On Wed, Jun 24, 2015 at 12:26 AM, Jason Slagle <raist...@tacorp.net> wrote:
>
> It’s actually interesting, because it came up at a PUG meeting here
> locally, and I definitely got a more negative than positive vibe from the
> AIO packaging, as well as my own feelings.
>

I just want to step in on this thread to highlight that there are a
lot of people, including me, that think the AIO approach is good and
offers more advantages than disadvantages.

I do too have clients and the ones that I've had the opportunity to
talk about Puppet 4, the AIO packaging is overall welcomed.

> On the open source side, I’m less sure about that obligation.  You guys
> have been spectacular at keeping up with security patches, but when you
> decide to deprecate 4.1, you’ll have people with it installed 2 years from
> now.  You now have a much larger software ecosystem to worry about
> vulnerabilities in.  Basically, it puts the open source users in a
> position where they have to rely on puppetlabs for patches to upstream
> projects such as the bundled ruby or openssl on the agent side.
>

Open source users will always rely on a third party for security
patches anyway. Every single vendor, named CentOS, Debian and Ubuntu
drops the ball from time to time. Go and look around about the OpenSSL
problems Debian had, and the long period CentOS users were completely
in the dark for security patches.

You have to choose: best effort ou guarantee. I think this trade-off
is well understood, isn't it?

> A related concern comes with companies with infosec departments that have
> to bless things.  I get Ruby 2.1.0 blessed, but then the bundled ruby gets
> updated to 2.1.1.  Now there are a lot more compliance hoops to jump
> through.
>

One of the tradeoffs of using the AIO is to be able to move faster, to
get more done, instead of having to be limited by the least common
denominator. Companies with infosec departments that have to bless
things, IMHO, that is their problem. Don't want to fight the
bureaucracy? Buy the support and outsource the responsibility.

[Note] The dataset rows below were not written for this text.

-- ==== Sys2Proof/Laws/Trace.lean ====
section
/-!
SUPPORT. Runs of events: what noting a list of events changes, when the oracles answer as a trace says, and that both
depend on nothing but the history and the oracles' scripts.
-/

namespace Sys2Proof.Machine

/-! ### Noting a list of events -/

@[simp] theorem noteAll_nil (s : State) : s.noteAll [] = s := rfl

@[simp] theorem noteAll_cons (s : State) (e : Event) (es : List Event) :
    s.noteAll (e :: es) = (s.note e).noteAll es := rfl

theorem noteAll_append (s : State) (es fs : List Event) :
    s.noteAll (es ++ fs) = (s.noteAll es).noteAll fs := List.foldl_append

/-- Whether an event is a write of an expander register. -/
def isExpW : Event → Bool
  | .pin _ _ => false
  | .sample _ => false
  | .expW _ _ _ => true
  | .expR _ _ => false
  | .pinCheck _ => false
  | .present _ => false
  | .resp _ => false

/-- Whether an event is a read of an expander register. -/
def isExpR : Event → Bool
  | .pin _ _ => false
  | .sample _ => false
  | .expW _ _ _ => false
  | .expR _ _ => true
  | .pinCheck _ => false
  | .present _ => false
  | .resp _ => false

/-- Everything that noting events changes, at once. -/
theorem noteAll_eq (s : State) (es : List Event) :
    s.noteAll es =
      { s with
        history := s.history ++ es
        samples := s.samples.drop (es.countP isSample)
        expAcks := s.expAcks.drop (es.countP isExpW)
        expReads := s.expReads.drop (es.countP isExpR)
        pinFaults := s.pinFaults.drop (es.countP isPinCheck) } := by
  induction es generalizing s with
  | nil => simp
  | cons e es ih =>
    rw [noteAll_cons, ih]
    cases e <;> simp [State.note, List.countP_cons, isSample, isExpW, isExpR, isPinCheck, List.drop_tail]

@[simp] theorem noteAll_history (s : State) (es : List Event) : (s.noteAll es).history = s.history ++ es := by
  rw [noteAll_eq]

@[simp] theorem noteAll_cfg (s : State) (es : List Event) : (s.noteAll es).cfg = s.cfg := by rw [noteAll_eq]
@[simp] theorem noteAll_sck (s : State) (es : List Event) : (s.noteAll es).sck = s.sck := by rw [noteAll_eq]
@[simp] theorem noteAll_dout (s : State) (es : List Event) : (s.noteAll es).dout = s.dout := by rw [noteAll_eq]
@[simp] theorem noteAll_sr (s : State) (es : List Event) : (s.noteAll es).sr = s.sr := by rw [noteAll_eq]
@[simp] theorem noteAll_bitcnt (s : State) (es : List Event) : (s.noteAll es).bitcnt = s.bitcnt := by rw [noteAll_eq]
@[simp] theorem noteAll_order (s : State) (es : List Event) : (s.noteAll es).order = s.order := by rw [noteAll_eq]
@[simp] theorem noteAll_bus (s : State) (es : List Event) : (s.noteAll es).bus = s.bus := by rw [noteAll_eq]
@[simp] theorem noteAll_seldev (s : State) (es : List Event) : (s.noteAll es).seldev = s.seldev := by rw [noteAll_eq]
@[simp] theorem noteAll_session (s : State) (es : List Event) : (s.noteAll es).session = s.session := by rw [noteAll_eq]
@[simp] theorem noteAll_handle (s : State) (es : List Event) : (s.noteAll es).handle = s.handle := by rw [noteAll_eq]
@[simp] theorem noteAll_halted (s : State) (es : List Event) : (s.noteAll es).halted = s.halted := by rw [noteAll_eq]
@[simp] theorem noteAll_outShadow (s : State) (es : List Event) : (s.noteAll es).outShadow = s.outShadow := by rw [noteAll_eq]
@[simp] theorem noteAll_phase (s : State) (es : List Event) : (s.noteAll es).phase = s.phase := by rw [noteAll_eq]
@[simp] theorem noteAll_rxbuf (s : State) (es : List Event) : (s.noteAll es).rxbuf = s.rxbuf := by rw [noteAll_eq]
@[simp] theorem noteAll_dumpPos (s : State) (es : List Event) : (s.noteAll es).dumpPos = s.dumpPos := by rw [noteAll_eq]
@[simp] theorem noteAll_responses (s : State) (es : List Event) : (s.noteAll es).responses = s.responses := by rw [noteAll_eq]
@[simp] theorem noteAll_port (s : State) (es : List Event) : (s.noteAll es).port = s.port := by rw [noteAll_eq]
@[simp] theorem noteAll_resetInput (s : State) (es : List Event) : (s.noteAll es).resetInput = s.resetInput := by rw [noteAll_eq]

/-! ### Answers of the oracles -/

/-- What the oracles' answers depend on, and what noting an event changes. -/
def State.outside (s : State) : List Event × List Bool × List Bool × List (Option RegValue) × List Bool :=
  (s.history, s.samples, s.expAcks, s.expReads, s.pinFaults)

theorem outside_eq_iff {s t : State} :
    t.outside = s.outside ↔
      t.history = s.history ∧ t.samples = s.samples ∧ t.expAcks = s.expAcks ∧ t.expReads = s.expReads ∧
        t.pinFaults = s.pinFaults := by
  simp [State.outside]

theorem sampleAnswer_congr {s t : State} (h : t.outside = s.outside) : t.sampleAnswer = s.sampleAnswer := by
  obtain ⟨hh, hs, -⟩ := outside_eq_iff.1 h
  simp [State.sampleAnswer, hh, hs]

theorem expAckAnswer_congr {s t : State} (h : t.outside = s.outside) (a : RegAddr) (v : RegValue) :
    t.expAckAnswer a v = s.expAckAnswer a v := by
  obtain ⟨hh, -, hs, -⟩ := outside_eq_iff.1 h
  simp [State.expAckAnswer, hh, hs]

theorem expReadAnswer_congr {s t : State} (h : t.outside = s.outside) (a : RegAddr) :
    t.expReadAnswer a = s.expReadAnswer a := by
  obtain ⟨hh, -, -, hs, -⟩ := outside_eq_iff.1 h
  simp [State.expReadAnswer, hh, hs]

theorem pinFaultAnswer_congr {s t : State} (h : t.outside = s.outside) : t.pinFaultAnswer = s.pinFaultAnswer := by
  obtain ⟨hh, -, -, -, hs⟩ := outside_eq_iff.1 h
  simp [State.pinFaultAnswer, hh, hs]

theorem note_outside_congr {s t : State} (h : t.outside = s.outside) (e : Event) :
    (t.note e).outside = (s.note e).outside := by
  obtain ⟨hh, h1, h2, h3, h4⟩ := outside_eq_iff.1 h
  simp [State.outside, State.note, hh, h1, h2, h3, h4]

theorem noteAll_outside_congr {s t : State} (h : t.outside = s.outside) (es : List Event) :
    (t.noteAll es).outside = (s.noteAll es).outside := by
  induction es generalizing s t with
  | nil => exact h
  | cons e es ih => exact ih (note_outside_congr h e)

/-- Whether a trace is answered depends on the history and the scripts alone. -/
theorem answers_congr {s t : State} (h : t.outside = s.outside) (es : List Event) :
    t.answers es = s.answers es := by
  induction es generalizing s t with
  | nil => rfl
  | cons e es ih =>
    rw [State.answers, State.answers, ih (note_outside_congr h e)]
    cases e <;>
      simp [State.answersEvent, sampleAnswer_congr h, expAckAnswer_congr h, expReadAnswer_congr h,
        pinFaultAnswer_congr h]

theorem answers_of_outside {s t : State} {es : List Event} (h : s.answers es = true) (ho : t.outside = s.outside) :
    t.answers es = true := (answers_congr ho es).trans h

@[simp] theorem answers_nil (s : State) : s.answers [] = true := rfl

theorem answers_cons (s : State) (e : Event) (es : List Event) :
    s.answers (e :: es) = true ↔ s.answersEvent e = true ∧ (s.note e).answers es = true := by
  simp [State.answers]

theorem answers_append (s : State) (es fs : List Event) :
    s.answers (es ++ fs) = true ↔ s.answers es = true ∧ (s.noteAll es).answers fs = true := by
  induction es generalizing s with
  | nil => simp
  | cons e es ih => simp only [List.cons_append, answers_cons, ih, noteAll_cons, and_assoc]

@[simp] theorem answers_pin (s : State) (l : Line) (b : Bool) : s.answers [.pin l b] = true := rfl

@[simp] theorem answers_present (s : State) (bs : List Byte) : s.answers [.present bs] = true := rfl

@[simp] theorem answers_resp (s : State) (c : Code) : s.answers [.resp c] = true := rfl

theorem answers_sample (s : State) (b : Bool) : s.answers [.sample b] = true ↔ b = s.sampleAnswer := by
  simp [State.answers, State.answersEvent]

theorem answers_expW (s : State) (a : RegAddr) (v : RegValue) (ok : Bool) :
    s.answers [.expW a v ok] = true ↔ ok = s.expAckAnswer a v := by
  simp [State.answers, State.answersEvent]

theorem answers_expR (s : State) (a : RegAddr) (r : Option RegValue) :
    s.answers [.expR a r] = true ↔ r = s.expReadAnswer a := by
  simp [State.answers, State.answersEvent]

theorem answers_pinCheck (s : State) (f : Bool) : s.answers [.pinCheck f] = true ↔ f = s.pinFaultAnswer := by
  simp [State.answers, State.answersEvent]

/-! ### A state that ran a trace -/

/-- The state `t` has come from `s` by the events `es`: the oracles answered so, and the outside of `t` is that of `s`
after them. The configuration, the responses and the port are as they were. -/
structure Ran (s : State) (es : List Event) (t : State) : Prop where
  answered : s.answers es = true
  outside : t.outside = (s.noteAll es).outside
  cfg : t.cfg = s.cfg
  responses : t.responses = s.responses
  port : t.port = s.port
  resetInput : t.resetInput = s.resetInput
  order : t.order = s.order

theorem Ran.history {s t : State} {es : List Event} (h : Ran s es t) : t.history = s.history ++ es := by
  rw [(outside_eq_iff.1 h.outside).1, noteAll_history]

theorem Ran.refl (s : State) : Ran s [] s := ⟨rfl, rfl, rfl, rfl, rfl, rfl, rfl⟩

theorem Ran.trans {s t u : State} {es fs : List Event} (h : Ran s es t) (k : Ran t fs u) : Ran s (es ++ fs) u where
  answered := (answers_append _ _ _).2 ⟨h.answered, (answers_congr h.outside fs) ▸ k.answered⟩
  outside := by rw [k.outside, noteAll_outside_congr h.outside, noteAll_append]
  cfg := k.cfg.trans h.cfg
  responses := k.responses.trans h.responses
  port := k.port.trans h.port
  resetInput := k.resetInput.trans h.resetInput
  order := k.order.trans h.order

end Sys2Proof.Machine
end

> In the end, a lot of it comes down to it “not being the unix way”.  I have
> many of the same arguments and dislikes against systemd.  I have no issue
> with the AIO installer, and in fact might use it on some older
> centos/rhel5 hosts where getting modern ruby is hard.  My heartburn comes
> from it being the only REAL way to install these packages starting with
> version 4.  I’d much prefer you also support a more traditional
> metapackage approach for the operating systems that support it.
>

The Unix way? Come on. Lets get rid of packaging then. I'm 34 and the
more senior people I've spoken told me that back in the old days they
downloaded the source code and compile it, on every machine, with that
nostalgia look in the eyes.

I think it is counter productive to stick with the metapackage
approach when there is going be a burden to maintain some operating
systems in one way, and some in another way.